Mas as atividades linguageiras, seguindo Clark (1999), têm finalidades. É, então, em referência às atividades sociais que elas tomam sentido, e não pelo simples uso da linguagem. Devemos, assim, levar em conta na análise um nível macro, o de uma atividade não linguageira, mas ao qual as atividades discursivas contribuem: debater, discutir (controvérsias), se enfrentar, estão a serviço da realização de uma atividade social: para resolver um problema, fazer avançar sua compreensão da situação, para avaliar um candidato...
Numa troca, as atividades conversacionais e discursivas dos participantes são frequentemente coordenadas e recíprocas, mas elas não são por isso idênticas (por exemplo, questionador – questionado), nem orientadas para uma atividade comum (como é o caso de um quiproquó), nem voltadas para o mesmo objeto (como no caso do mal-entendido) ou para a mesma atividade social. Por exemplo, se um juiz de instrução coloca questões com o objetivo de "chegar à verdade" em um caso, um interrogado poderá responder de modo a mascarar essa verdade. Aqui, se as trocas parecem recíprocas e coordenadas, elas não visam à realização do mesmo objetivo. É o jogo das atividades recíprocas que permitirá fazer as atividades conversacionais penderem para um ou outro dos horizontes presentes.
Assim, a densidade da troca não está somente nas matrioskas. Ela está também nas possibilidades efetivas de realização, entre real e realizado. Isso nos remete ao trabalho de Vygotsky (1925/2003), retomado e desenvolvido na clínica da atividade (Clot, 1999, 2003): o ser humano é pleno, a cada instante, de possibilidades não realizadas que, se não são facilmente observáveis, não são por isso menos operantes na vida psicológica e sobre a atividade em curso.

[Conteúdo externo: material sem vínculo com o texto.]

/-- The step of R23: PAC_TIME and the instants from which running times are counted move together; boundaries are counted anew. -/
def State.stepPac (s : State) (d : Int) : State :=
  let t := shiftT d s.time
  let k := fun (x : Time) => shiftT d x
  let y := s.ypl
  let s := forFin 48 s fun s n => s.modChan n fun c => c.shift d
  let s := forFin 2 s fun s m => s.modMach m fun x => { x with src := x.src.shift d }
  let s := { s with
    time := t
    lastFp := t / s.fp * s.fp
    lastSp := t / s.sp * s.sp
    lastHr := t / hkRound * hkRound
    ypl := { y with lastRx := k y.lastRx, lastTx := k y.lastTx, lastSync := k y.lastSync, corrAt := k y.corrAt, digBad := y.digBad.map k,
                    stepped := true }
    chops := s.chops.map fun (c : ChopSt) => { c with ch := c.ch.shift d, lowAt := k c.lowAt }
    acq := s.acq.shift d t
    sup := { s.sup with ov1At := s.sup.ov1At.map fun (o : Option Time) => o.map k
                        glk := s.sup.glk.map fun (g : GlkSt) => { g with lastAt := k g.lastAt, discards := g.discards.map k } }
    thm := { s.thm with readAt := k s.thm.readAt, lastRound := k s.thm.lastRound }
    ecc := { s.ecc with fixes := s.ecc.fixes.map fun (t, n) => (k t, n) }
    otp := { s.otp with scanAt := k s.otp.scanAt }
    svc := { s.svc with wdAt := k s.svc.wdAt, safes := s.svc.safes.map fun (u, x) => (k u, x) }
    pcr := { s.pcr with warnAt := s.pcr.warnAt.map k, runAt := s.pcr.runAt.map k, transitEnd := k s.pcr.transitEnd }
    host := { s.host with lops := s.host.lops.map fun (l : Lop) => { l with since := k l.since, suspAt := k l.suspAt }
                          rings := s.host.rings.map fun (r : RingSt) => { r with sigAt := r.sigAt.map k }
                          waiting := s.host.waiting.map fun (c : Waiting) => { c with at_ := k c.at_, due := k c.due } } }
  s.rsetF regPacStatus 0 2 2 1

/-- Phase of a PAIR_REJOIN that runs; 0 none. -/
def State.rejoinPhase (s : State) : Nat := match s.running 0x49 with | some k => s.host.lops[k].phase | none => 0

/-- SYNC (R283, R284): receipt is stamped outside CTL (R33); the follower measures its offset, and steps once in phase 4. -/
def execSync (frame : List Quad) (t : Time) (s : State) : Host.Outcome State Fault Refusal :=
  s.rx frame 5 0 t fun s =>
    let tx := bitsN (frame.getD 1 0).toNat 63 0
    let a2 := bitsN (frame.getD 1 0).toNat 127 64
    let b2 := bitsN (frame.getD 2 0).toNat 63 0
    let b1 := ticksOf (s.stamp s.time)
    let s := s.freeNext
    let s := { s with ypl := { s.ypl with syncTx := BitVec.ofNat 64 tx, syncRx := BitVec.ofNat 64 b1 } }
    if s.follower && b2 != 0 then
      let off : Int := (((b1 : Int) - tx) + ((b2 : Int) - a2)) * 5 / 2
      let ok := decide (off.natAbs ≤ 10)
      let delay : Int := (((a2 : Int) - tx) - ((b2 : Int) - b1)) * 5 / 2
      let s := { s with ypl := { s.ypl with offset := off, left := off, delay := delay, good := if ok then min 8 (s.ypl.good + 1) else 0,
                                            bad := if ok then 0 else min 8 (s.ypl.bad + 1) } }
      if s.rejoinPhase == 4 && !s.ypl.stepped then { s.stepPac (-off) with ypl := { (s.stepPac (-off)).ypl with left := 0 } } else s
    else s

/-- PACER_CORRECTION (R283): one tick, at most once per 10 µs, never within 100 ns of an FP boundary. -/
def execPacerCorrection (t : Time) (s : State) : Host.Outcome State Fault Refusal :=
  let s := s.adv t
  let y := s.ypl
  let clear := decide (200 ≤ s.time % s.fp) && decide (s.time % s.fp + 200 ≤ s.fp)
  if s.follower && (y.stepped || y.aligned) && y.left != 0 && decide (y.corrAt + 10 * us1 ≤ s.time) && clear then
    let up := decide (y.left < 0)
    .next { s with time := if up then s.time + 5 else s.time - 5,
                   ypl := { y with corrAt := s.time, corrs := (y.corrs + 1) % 65536, left := if up then y.left + 5 else y.left - 5 } }
  else .next s

/-- ALIGNMENT_ACQUIRED (R284). -/
def execAlignmentAcquired (s : State) : Host.Outcome State Fault Refusal :=
  if 8 ≤ s.ypl.good ∧ ¬ s.ypl.aligned then .next { s with ypl := { s.ypl with aligned := true } } else .next s

/-- ALIGN_LOST (R284). -/
def execAlignLost (s : State) : Host.Outcome State Fault Refusal :=
  if 8 ≤ s.ypl.bad ∧ s.ypl.aligned then .next (({ s with ypl := { s.ypl with aligned := false } }).pairEvt 0xB9 s.time) else .next s

/-! ### Lanes (R278, R279) -/

/-- LANE_BLOCK_LOCK: a lane that has not failed is up. -/
def execLaneBlockLock (lane : Fin 2) (t : Time) (s : State) : Host.Outcome State Fault Refusal :=
  let s := s.adv t
  if s.pairEn && s.pcr.asserted.isNone && !s.ypl.laneBad.getLsbD lane then
    .next { s with ypl := { s.ypl with lanes := s.ypl.lanes ||| (1#2 <<< lane.val) } }
  else .next s

/-- LANE_FAIL: the link goes on with the other lane; HEALTH. -/
def execLaneFail (lane : Fin 2) (t : Time) (s : State) : Host.Outcome State Fault Refusal :=
  let s := s.adv t
  if s.ypl.lanes.getLsbD lane then
    let s := { s with ypl := { s.ypl with lanes := s.ypl.lanes &&& ~~~ (1#2 <<< lane.val), laneBad := s.ypl.laneBad ||| (1#2 <<< lane.val) } }
    .next (s.health 4 0x0C lane.val 0 s.time)
  else .next s

/-! ### Loss, relay, collisions (R292 to R295) -/

/-- PARTNER_LOST: LOSS_T has passed since the last accepted frame. -/
def execPartnerLost (t : Time) (s : State) : Host.Outcome State Fault Refusal :=
  let s := s.adv t
  if s.pairEn && s.ypl.seen && decide (s.ypl.lastRx + 200 * s.rf regYplCfg 0 12 8 ≤ s.time) then
    match s.ypl.role with
    | .standby => .next (s.declareLost 1 s.time)
    | .active => .next s.activeToSolo
    | _ => .next s
  else .next s

/-- A set of the new owner: DECAY from t2, then its shadow state (R294). -/
def State.setTakes (s : State) (w : Fin 8) (t2 t : Time) : State :=
  s.modSet w fun x => if x.driving then { x with cell := { x.cell with seq := [(t, x.cell.cur), (t2, .decay)] } } else x

/-- What R293 and R362 write at the take-over: YPL_TAKEOVER_SEQ, then the 17 recovery quads. A device that has adopted no baton since it
became STANDBY writes them with VALID 0: DEDUCED (log 160). -/
def State.takeoverSeqs (s : State) (t : Time) : State :=
  let f := fun (k hi lo : Nat) => match s.ypl.adopted with | some x => x.f k hi lo | none => 0
  let ok := b2n s.ypl.adopted.isSome
  let s := forFin 16 s fun s n =>
    s.rset regYplTakeoverSeq n (BitVec.ofNat 32 (f (11 + n.val / 8) (16 * (n.val % 8) + 15) (16 * (n.val % 8)) + at_ ok 16))
  let s := forFin 16 s fun s n =>
    let w := s.rget regYplTakeoverSeq n
    s.recoveryQuad (0xC6 + at_ n.val 8 + at_ (bits w 16 16) 13 + at_ (bits w 15 0) 16) t
  let now := ticksOf t
  let tf := now - (now + 2 ^ 32 - f 14 95 64) % 2 ^ 32
  s.recoveryQuad (0xC7 + at_ (f 14 99 96) 8 + at_ (f 14 100 100) 13 + at_ (f 14 127 112) 16) (5 * tf)
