-- ==== Sys2Proof/Machine/Measure.lean ====
section
/-! DEFINITION. Measure.lean: loading, measuring and starting the firmware, attestation (chapter 16, R331, R332), and the management-core
reset with its restart (R350, R358, R421, R440). -/
namespace Sys2Proof.Machine

/-! ### Measuring an image (R407 to R413) -/

/-- LEN meets the rule of GLB_BOOT_LEN. -/
def imageLenOk (n : Nat) : Bool := decide (4 ≤ n) && decide (n ≤ 2097152) && n % 4 == 0

/-- The signature status and the key index of an image (R410, Table 16.1). -/
def sigStatus (img : List Byte) : Nat × Nat :=
  if img.length < 116 then (0, 0)
  else
    let body := img.take (img.length - 112)
    let blk := img.drop (img.length - 112)
    if ofLe (blk.take 4) ≠ 0x4749534B then (0, 0)
    else
      let k := ofLe ((blk.drop 4).take 4)
      if h : k < 4 then
        let r := ofBe ((blk.drop 8).take 48)
        let v := ofBe ((blk.drop 56).take 48)
        (if ecdsaVerify (Config.vendorKeyX ⟨k, h⟩) (Config.vendorKeyY ⟨k, h⟩) r v (sha384 body) then 1 else 2, k)
      else (2, k % 4)

/-- The expected digest of region 6, where it is held (R411). -/
def State.expected (s : State) : Option (List Byte) :=
  let l := wordBytes ((List.range 12).map fun i => s.shadowW (385 + i))
  if s.otp.regions[6].load = 1 ∧ l.any (· != 0) then some l else none

/-- EXPECT of a digest: 0 absent, 1 match, 2 mismatch. -/
def State.expectOf (s : State) (d : BitVec 384) : Nat :=
  match s.expected with
  | some l => if l == digestBytes d then 1 else 2
  | none => 0

/-- BOOT_SRC names another source than BOOT_SEL (R407). -/
def State.srcMismatch (s : State) : Bool :=
  let v := bits (s.shadowW 384) 1 0
  s.otp.regions[6].load == 1 && ((v == 1 && s.bootSel) || (v == 2 && !s.bootSel))

/-- MSR_LOG_INFO of an entry. -/
def MeasE.info (e : MeasE) : Nat :=
  at_ e.number 16 + at_ 1 15 + at_ (b2n e.changed) 10 + at_ e.keyIdx 8 + at_ e.sig 6 + at_ (b2n e.host) 4 + b2n e.mgr

/-- A time that RESET_REPORT's companions carry: the instant, or, with no event ring enabled, 0 until the first one is
(Table 1.6). -/
def State.lateStamp (s : State) (t : Time) : Time := if s.anyEq then t else 0

/-- Measure the image in place: the digest, its log entry and MEASURED (R409 to R413, R422). -/
def State.measure (s : State) (mgr : Bool) (t : Time) : State :=
  let m := s.msr
  let d := sha384 m.image
  let (sig, key) := sigStatus m.image
  let first := match m.log with | e :: _ => e.digest | [] => d
  let ch := mgr && d != first
  let n := if mgr then min (2 ^ 32 - 1) (m.count + 1) else 0
  let e : MeasE := ⟨d, t, m.image.length, n % 65536, ch, key, sig, m.srcHost, mgr⟩
  let log := if !mgr then [e] else if m.log.length < 8 then m.log ++ [e] else m.log.set (1 + (n - 1) % 7) e
  let ex := s.expectOf d
  let s := { s with msr := { m with measured := true, len := m.image.length, digest := d, sig := sig, expect := ex, changed := ch,
                                    count := n, log := log } }
  s.raise 0x0A 8 0x0B 0 (0xF0 + at_ (b2n mgr) 8 + at_ sig 10 + at_ ex 12 + at_ (b2n ch) 14 + at_ (b2n s.srcMismatch) 15)
    (if mgr then t else s.lateStamp t)

/-! ### Loading (R331, R332, R408) -/

/-- The word of image memory at an index; 0 where nothing has been written since the reset. DESIGN CHOICE, unsafe (log 40). -/
def State.bar4W (s : State) (i : Nat) : Word := (alGet s.msr.bar4 i).getD 0

/-- BOOT_GO: a write of GLB_BOOT.GO. While READY = 0 the ROM awaits no image and the write has no effect. -/
def State.bootGo (s : State) (t : Time) : State :=
  if !s.msr.ready then s
  else
    let n := s.rf regGlbBootLen 0 21 0
    if !imageLenOk n then s.rset regGlbBoot 0 (s.rget regGlbBoot 0 ||| 8)
    else
      let img := wordBytes ((List.range (n / 4)).map s.bar4W)
      ({ s with msr := { s.msr with ready := false, srcHost := true, image := img } }).measure false t

def execBootGo (t : Time) (s : State) : Host.Outcome State Fault Refusal :=
  let s := s.adv t
  .next (if s.regsOn then s.bootGo s.time else s)

/-- FIRMWARE_WINDOW_WRITE (R332): a word of BAR4, by its word index. -/
def execFirmwareWindowWrite (off : BitVec 19) (v : Word) (t : Time) (s : State) : Host.Outcome State Fault Refusal :=
  let s := s.adv t
  if s.regsOn && s.msr.ready then .next { s with msr := { s.msr with bar4 := alPut 0 s.msr.bar4 off.toNat v } } else .next s

/-- The image that a double read of the flash gives, if it is accepted (R408). -/
def flashImage (a b : List Byte) : Option (List Byte) :=
  let n := ofLe ((a.drop 4).take 4)
  if ofLe (a.take 4) = 0x4B540001 ∧ imageLenOk n ∧ 16 + n ≤ a.length ∧ a.take (16 + n) = b.take (16 + n) then
    some ((a.drop 16).take n)
  else none

/-- The boot ROM reads the flash: strapped so, the shadow loaded, no image yet, no boot failure. -/
def State.bootReads (s : State) : Bool :=
  !s.bootSel && s.otp.loaded && !s.msr.measured && !s.msr.bootFail && !s.msr.running && s.pcr.asserted.isNone && s.pcr.state != 3

/-- QSPI_IMAGE_READ (R408): a double read ends; the third failure is a boot failure. -/
def execQspiImageRead (first second : List (BitVec 8)) (t : Time) (s : State) : Host.Outcome State Fault Refusal :=
  let s := s.adv t
  if !s.bootReads then .next s
  else
    match flashImage first second with
    | some img => .next (({ s with msr := { s.msr with srcHost := false, image := img } }).measure false s.time)
    | none => .next { s with msr := { s.msr with tries := s.msr.tries + 1, bootFail := decide (2 ≤ s.msr.tries) } }

/-- FIRMWARE_RUNNING (R331): the measured firmware takes commands. -/
def execFirmwareRunning (t : Time) (s : State) : Host.Outcome State Fault Refusal :=
  let s := s.adv t
  if s.msr.measured && !s.msr.running && !s.msr.mgr && s.pcr.asserted.isNone && s.pcr.state != 3 then
    .next { s with msr := { s.msr with running := true } }
  else .next s

/-! ### Attestation (R414 to R421) -/

/-- KEY_STATE (R414). -/
def State.keyState (s : State) : Nat := if !s.msr.keyHave then 0 else if s.otp.rl.getLsbD 3 then 1 else 2

/-- A log entry of the report. -/
def MeasE.bytes (e : MeasE) : List Byte :=
  digestBytes e.digest ++ leBytes (ticksOf e.time % 2 ^ 64) 8 ++ leBytes e.info 4 ++ leBytes e.len 4

/-- Bytes 0x000 to 0x33F of a report (Table 16.2). -/
def State.reportBody (s : State) (r : AttReq) : List Byte :=
  let m := s.msr
  let st := s.otp.lc % 8 + at_ (b2n s.otp.lcBad) 3 + at_ s.ypl.role.code 4 + at_ (b2n s.posB) 7 + at_ s.keyState 8 + at_ m.expect 10 +
    at_ (b2n s.srcMismatch) 12 + at_ (b2n m.changed) 13 + at_ m.log.length 16 + at_ r.who 24
  let log := m.log.flatMap MeasE.bytes
  leBytes 1 4 ++ leBytes 928 4 ++ leBytes 0x01B04208 4 ++ leBytes st 4 ++ wordBytes [s.serialW 0, s.serialW 1] ++
    leBytes s.ypl.epoch.toNat 4 ++ leBytes m.count 4 ++ leBytes (s.pacTime % 2 ^ 64) 8 ++ leBytes 0 8 ++ leBytes r.nonce.toNat 32 ++
    digestBytes m.digest ++ digestBytes m.otpDigest ++ (s.expected.getD (leBytes 0 48)) ++ beBytes m.keyX 48 ++ beBytes m.keyY 48 ++
    log ++ leBytes 0 (512 - log.length)

/-- A whole report: its body and the signature, 0 under NO_KEY. -/
def State.attReport (s : State) (r : AttReq) : List Byte :=
  let b := s.reportBody r
  let (x, y) := if s.msr.keyHave then ecdsaSign s.msr.keyD (sha384 b) else (0, 0)
  b ++ beBytes x 48 ++ beBytes y 48

/-- ATTEST (R418): the request joins the queue of the signing engine; it is not committed before its report is written. Its nonce
is fetched as it begins (R357; log 159). -/
def execAttest (q : CmdQ) (nonce : BitVec 256) (s : State) : Host.Outcome State Fault Refusal :=
  let ok := bits q.arg0 31 16 == 0 && decide (928 ≤ bits q.arg0 15 0) && q.arg1.toNat % 16 == 0
  if s.waitsData q ok (s.pwr == 3) then .next s
  else s.runCmd q 0x38 ok fun s c =>
    if s.pwr == 3 then s.finish c stRefusedState 0
    else ({ s with msr := { s.msr with queue := s.msr.queue ++ [AttReq.mk 0 nonce] } }).await c

/-- The four fragments of a report for the partner (R420). -/
def State.sendReport (s : State) (qs : List Quad) : State :=
  (List.range 4).foldl (fun s i =>
    s.sendSlow 6 (BitVec.ofNat 128 (i + at_ 4 8) :: (qs.drop (15 * i)).take 15)) s

/-- Write quads to host memory from an address on. -/
def State.hostWriteQuads (s : State) (addr : Nat) : List Quad → State
  | [] => s
  | q :: qs => (s.hostWriteQuad addr q).hostWriteQuads (addr + 16) qs

/-- ATTEST_REPORT_DONE (R417 to R420): the report of the oldest request is signed and delivered; one for the service port sets
SVC_IRQ.ATTEST (R338). -/
def execAttestReportDone (t : Time) (s : State) : Host.Outcome State Fault Refusal :=
  let s := s.adv t
  match s.msr.queue with
  | [] => .next s
  | r :: rest =>
    if !s.msr.running || s.msr.mgr || s.pcr.asserted.isSome || s.pcr.state == 3 || (r.who == 0 && !s.busOk) then .next s
    else
      let bytes := s.attReport r
      let s := { s with msr := { s.msr with queue := rest, reports := (s.msr.reports + 1) % 65536 } }
      match r.who with
      | 0 =>
        match s.oldest 0x38 with
        | some c => .next ((s.hostWriteQuads c.arg1.toNat (bytesQuads bytes)).finishW c stOk 928)
        | none => .next s
      | 1 => .next ({ s with msr := { s.msr with window := bytes, svcBusy := false, svcReady := true } }.rsetF regSvcIrq 0 4 4 1)
      | _ => .next (s.sendReport (bytesQuads bytes))

/-- A write of SVC_ATTEST.GO; false: rejected (R337). -/
def State.svcAttest (s : State) : State × Bool :=
  if s.msr.svcBusy then (s, false)
  else
    let n := BitVec.ofNat 256 (ofLe (wordBytes s.svc.nonce.toList))
    ({ s with msr := { s.msr with svcBusy := true, svcReady := false, queue := s.msr.queue ++ [AttReq.mk 1 n] } }, true)

/-! ### Management-core reset (R350, R358, R421, R440) -/

/-- Marks, among a long operation's `ending` codes, one that ran when MGR struck and ends ABORTED after the restart. -/
abbrev lopLostRun : Nat := 0x24
/-- Marks, among the waiting commands, one that MGR ends ABORTED after the restart. -/
abbrev opcLost : BitVec 8 := 0xFF

/-- A burn that MGR abandons: a pulse in progress completes (R400); its command ends after the restart. -/
def State.mgrBurn (s : State) : State :=
  match s.otp.burn with
  | some b =>
    if b.started && s.burnLive b then s.modBurn fun x => { x with cut := 2 }
    else { s with otp := { s.otp with burn := none, lastOutcome := if b.kind = 2 then 9 else s.otp.lastOutcome } }
  | none => s

/-- Long operations at MGR: a running one stops, left as a cancel leaves it; CAL_LOST and REJOIN_LOST become due (R203, R301, R350). -/
def State.mgrLops (s : State) : State :=
  forFin 8 s fun s k =>
    let l := s.host.lops[k]
    if l.state = 0 then s
    else
      let s := s.lopCleanup k
      let s := { s with host := { s.host with calLost := s.host.calLost || l.opc == 0x20,
                                              rejoinLost := s.host.rejoinLost || l.opc == 0x49 } }
      if l.state = 2 then s else s.modLop k fun l => { l with state := 2, ending := lopLostRun }

/-- Commands begun and not committed have no effect (R358). -/
def State.mgrWaiting (s : State) : State :=
  let s := if s.host.waiting.any fun c => c.opc == 0x48 && !c.committed then s.endHandover else s
  let h := s.host
  { s with
    host := { h with waiting := h.waiting.map fun (c : Waiting) => if c.committed then c else { c with opc := opcLost }
                     fences := [] }
    acq := { s.acq with urgents := s.acq.urgents.filter fun u => !u.host } }

/-- MGR is asserted (R440, R358): recorded, counted; the rest of the device runs on. -/
def State.mgrAssert (s : State) (lock : Bool) : State :=
  let s := s.rset regPcrResetCause 0 (s.rget regPcrResetCause 0 ||| 0x20)
  let s := { s with pcr := { s.pcr with mgrLock := lock, mgrCnt := min 255 (s.pcr.mgrCnt + 1) } }
  if s.pcr.asserted.isSome || s.msr.mgr then s
  else
    let m := s.msr
    let s := { s with msr := { m with mgr := true, running := false, queue := [], svcBusy := false,
                                      svcReady := m.svcReady && !m.svcBusy } }
    s.mgrBurn.mgrLops.mgrWaiting

/-- MGMT_WATCHDOG_EXPIRY (R440): the running firmware has not fed the watchdog. -/
def execMgmtWatchdogExpiry (t : Time) (s : State) : Host.Outcome State Fault Refusal :=
  let s := s.adv t
  .next (if s.msr.running && s.pcr.state != 3 then s.mgrAssert false else s)

/-- LOCKSTEP_MISMATCH (R440): corrected, a degradation; else MGR. -/
def execLockstepMismatch (correctable : Bool) (t : Time) (s : State) : Host.Outcome State Fault Refusal :=
  let s := s.adv t
  if s.pcr.asserted.isSome || s.pcr.state == 3 then .next s
  else if correctable then .next (s.health 6 0x10 0 0 s.time)
  else .next (s.mgrAssert true)

/-- Every command that MGR found uncommitted completes ABORTED, RESULT [3:0] = 14. -/
def State.mgrAborts (s : State) : State :=
  (s.host.waiting.filter fun c => c.opc == opcLost).foldl (fun s c => s.finishW c stAborted 14) s

/-- Every long operation that MGR lost gets its final completion: ABORTED, or SUSPENDED with the form of Table 13.2. -/
def State.mgrFinals (s : State) : State :=
  forFin 8 s fun s k =>
    let l := s.host.lops[k]
    if l.state = 0 then s
    else if l.ending = lopLostRun then s.lopEnd k stAborted l.quit
    else s.lopEnd k stSuspended (s.handle k + at_ l.pauses 16)

/-- What is due once event rings are set up is raised now if one is. -/
def State.mgrLost (s : State) (t : Time) : State :=
  if !s.anyEq then s
  else
    let cal := s.host.calLost
    let rej := s.host.rejoinLost
    let s := { s with host := { s.host with calLost := false, rejoinLost := false } }
    let s := if cal then s.raise 5 8 1 0 0x77 t else s
    if rej then s.pairEvt 0xBB t else s

/-- Frames that waited for the management cores go out. -/
def State.flushTx (s : State) : State :=
  s.ypl.txq.foldl (fun s x => s.sendFrame x.1 x.2) { s with ypl := { s.ypl with txq := [] } }

/-- A word whose pulse MGR let complete, with no verify since, is INCOMPLETE (R400). -/
def State.mgrCut (s : State) : State :=
  match s.otp.burn with
  | some b => if b.cut = 2 then s.mgrBurnEnd b false s.time else s
  | none => s

/-- MGR_RESUMED (R358): the image in place is measured again and restarts; lost work is answered; MGR_RESUMED is written. -/
def execMgrResumed (t : Time) (s : State) : Host.Outcome State Fault Refusal :=
  let s := s.adv t
  if !s.msr.mgr || s.pcr.state == 3 then .next s
  else
    let n := (s.host.waiting.filter fun c => c.opc == opcLost).length
    let k := (s.host.lops.toList.filter fun l => l.state != 0).length
    let s := { s with msr := { s.msr with mgr := false }, pcr := { s.pcr with last := 5 } }
    let s := s.mgrCut
    let s := (if s.msr.measured then s.measure true s.time else s).mgrAborts.mgrFinals
    let s := (s.recoveryQuad (0xC5 + at_ (n % 256) 8 + at_ k 16) s.time).mgrLost s.time
    .next { s.flushTx with msr := { s.flushTx.msr with running := s.flushTx.msr.measured } }

end Sys2Proof.Machine
end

Devemos, então, voltar nossa atenção à densidade psicológica ligada às atividades engajadas na troca. Essa densidade é aquela dos conflitos entre atividades realizáveis, densidade conceituada pela clínica da atividade como o real da atividade (Clot, 1999). Ela pode ser mais ou menos densa. Ela remete para além do que se diz, e do que compreendemos como atividade realizada. Para além, ou seja, ao que não se diz, ao que tentamos dizer, invalidar, atestar, sem conseguir, ao que poderíamos querer ou não dizer, ao que se poderia preferir não dizer, mas escapou, ao que se pensa que se poderia dizer em outro momento ou em outro lugar, o que se diz para não dizer, o que se deveria dizer...
Esse real, em grande parte não observável,3 não é menos ativo no plano psicológico e na própria atividade.
O lugar das atividades linguageiras nas metodologias de análise
Todo uso da linguagem convoca uma relação com o mundo, uma relação com o outro e, de acordo com a proposição de Vygotsky (1925/2003, p. 91), uma relação consigo. Desse ponto de vista, a interlocução é uma atividade "como as outras", prova subjetiva pela qual nos confrontamos a nós mesmos e aos outros, sempre nos confrontando com o real, para ter uma chance de chegar a fazer o que se tem a fazer. A subjetividade é o "propulsor interno"4 (Clot, 1999). A interlocução não é um fenômeno superposto no qual os interlocutores podem participar, mas é, tomada de fala uma após outra, um produto das atividades dos interlocutores e "um recurso local em curso" (Clot, 1999) para manter ou desenvolver suas atividades.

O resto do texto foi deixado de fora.